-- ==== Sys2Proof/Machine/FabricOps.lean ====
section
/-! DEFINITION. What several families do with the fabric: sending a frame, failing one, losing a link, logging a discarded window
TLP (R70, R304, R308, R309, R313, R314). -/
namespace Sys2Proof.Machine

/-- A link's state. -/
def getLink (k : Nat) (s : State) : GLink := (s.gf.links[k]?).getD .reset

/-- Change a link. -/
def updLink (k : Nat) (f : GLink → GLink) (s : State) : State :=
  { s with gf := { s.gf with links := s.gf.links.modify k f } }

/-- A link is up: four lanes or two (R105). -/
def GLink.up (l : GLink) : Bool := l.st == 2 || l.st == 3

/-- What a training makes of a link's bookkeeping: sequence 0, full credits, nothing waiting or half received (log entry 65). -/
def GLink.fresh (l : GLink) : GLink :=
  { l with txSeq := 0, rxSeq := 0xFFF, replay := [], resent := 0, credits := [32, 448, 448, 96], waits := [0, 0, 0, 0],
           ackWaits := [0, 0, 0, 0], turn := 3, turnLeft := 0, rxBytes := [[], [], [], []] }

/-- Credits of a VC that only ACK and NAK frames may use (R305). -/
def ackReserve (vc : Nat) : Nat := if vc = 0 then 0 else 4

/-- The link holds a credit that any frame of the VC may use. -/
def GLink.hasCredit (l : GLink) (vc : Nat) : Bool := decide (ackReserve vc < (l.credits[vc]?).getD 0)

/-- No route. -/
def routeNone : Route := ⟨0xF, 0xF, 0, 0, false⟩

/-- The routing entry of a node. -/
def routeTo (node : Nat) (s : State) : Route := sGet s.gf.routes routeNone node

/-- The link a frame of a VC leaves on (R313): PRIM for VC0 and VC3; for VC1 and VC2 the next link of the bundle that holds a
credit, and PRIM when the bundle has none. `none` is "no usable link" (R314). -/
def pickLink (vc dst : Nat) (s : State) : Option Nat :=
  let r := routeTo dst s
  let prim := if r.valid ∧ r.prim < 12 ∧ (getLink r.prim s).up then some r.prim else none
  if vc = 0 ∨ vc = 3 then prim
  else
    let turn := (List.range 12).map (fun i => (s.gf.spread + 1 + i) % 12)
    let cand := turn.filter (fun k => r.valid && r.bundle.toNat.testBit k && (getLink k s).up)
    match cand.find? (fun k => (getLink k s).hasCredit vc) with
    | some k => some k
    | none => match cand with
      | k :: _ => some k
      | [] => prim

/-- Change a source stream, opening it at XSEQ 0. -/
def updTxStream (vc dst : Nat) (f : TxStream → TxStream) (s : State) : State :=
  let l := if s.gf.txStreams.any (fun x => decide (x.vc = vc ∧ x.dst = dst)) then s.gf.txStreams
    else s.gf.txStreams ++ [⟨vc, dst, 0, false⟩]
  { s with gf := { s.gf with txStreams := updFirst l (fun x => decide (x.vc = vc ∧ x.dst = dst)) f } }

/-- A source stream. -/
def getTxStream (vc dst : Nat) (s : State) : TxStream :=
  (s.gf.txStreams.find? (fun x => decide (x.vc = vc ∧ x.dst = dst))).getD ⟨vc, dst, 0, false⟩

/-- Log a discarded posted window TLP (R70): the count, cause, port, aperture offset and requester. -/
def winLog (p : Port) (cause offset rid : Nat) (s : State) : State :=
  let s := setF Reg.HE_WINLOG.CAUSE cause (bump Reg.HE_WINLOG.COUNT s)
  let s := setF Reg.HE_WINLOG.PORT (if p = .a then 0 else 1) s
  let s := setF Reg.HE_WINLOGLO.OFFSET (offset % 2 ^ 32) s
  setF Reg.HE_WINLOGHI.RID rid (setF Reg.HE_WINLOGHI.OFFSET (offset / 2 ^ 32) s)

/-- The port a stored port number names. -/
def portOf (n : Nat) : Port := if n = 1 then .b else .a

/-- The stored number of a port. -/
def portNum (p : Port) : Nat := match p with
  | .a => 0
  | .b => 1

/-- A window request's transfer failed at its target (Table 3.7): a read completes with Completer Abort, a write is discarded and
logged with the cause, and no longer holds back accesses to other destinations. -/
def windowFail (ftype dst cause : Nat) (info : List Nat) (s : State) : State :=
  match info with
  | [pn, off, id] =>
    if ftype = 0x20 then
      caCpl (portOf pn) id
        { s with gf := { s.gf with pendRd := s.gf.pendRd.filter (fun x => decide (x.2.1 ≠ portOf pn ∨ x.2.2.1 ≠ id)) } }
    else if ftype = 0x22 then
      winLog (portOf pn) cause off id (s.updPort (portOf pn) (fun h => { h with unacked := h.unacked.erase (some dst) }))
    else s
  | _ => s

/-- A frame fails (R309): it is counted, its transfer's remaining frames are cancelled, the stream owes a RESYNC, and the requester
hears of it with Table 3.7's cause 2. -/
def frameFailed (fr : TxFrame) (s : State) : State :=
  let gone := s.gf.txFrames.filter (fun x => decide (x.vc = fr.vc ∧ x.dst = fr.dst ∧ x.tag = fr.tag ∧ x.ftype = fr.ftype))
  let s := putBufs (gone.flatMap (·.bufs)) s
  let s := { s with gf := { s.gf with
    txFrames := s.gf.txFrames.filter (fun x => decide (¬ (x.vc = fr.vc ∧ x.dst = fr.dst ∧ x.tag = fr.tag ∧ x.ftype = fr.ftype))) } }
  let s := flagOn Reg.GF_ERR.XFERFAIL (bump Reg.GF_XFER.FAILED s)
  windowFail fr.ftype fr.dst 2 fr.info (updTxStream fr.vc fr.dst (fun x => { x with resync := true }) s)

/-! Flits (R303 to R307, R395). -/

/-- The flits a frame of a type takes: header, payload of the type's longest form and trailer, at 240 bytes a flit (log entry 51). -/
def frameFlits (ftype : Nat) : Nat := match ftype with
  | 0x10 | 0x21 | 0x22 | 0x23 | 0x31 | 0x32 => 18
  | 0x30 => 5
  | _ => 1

### About this exercise
In the entries above, identify every line with the word "portOf". Copy those lines.

### Answer section
def portOf (n : Nat) : Port := if n = 1 then .b else .a
      caCpl (portOf pn) id
        { s with gf := { s.gf with pendRd := s.gf.pendRd.filter (fun x => decide (x.2.1 ≠ portOf pn ∨ x.2.2.1 ≠ id)) } }
      winLog (portOf pn) cause off id (s.updPort (portOf pn) (fun h => { h with unacked := h.unacked.erase (some dst) }))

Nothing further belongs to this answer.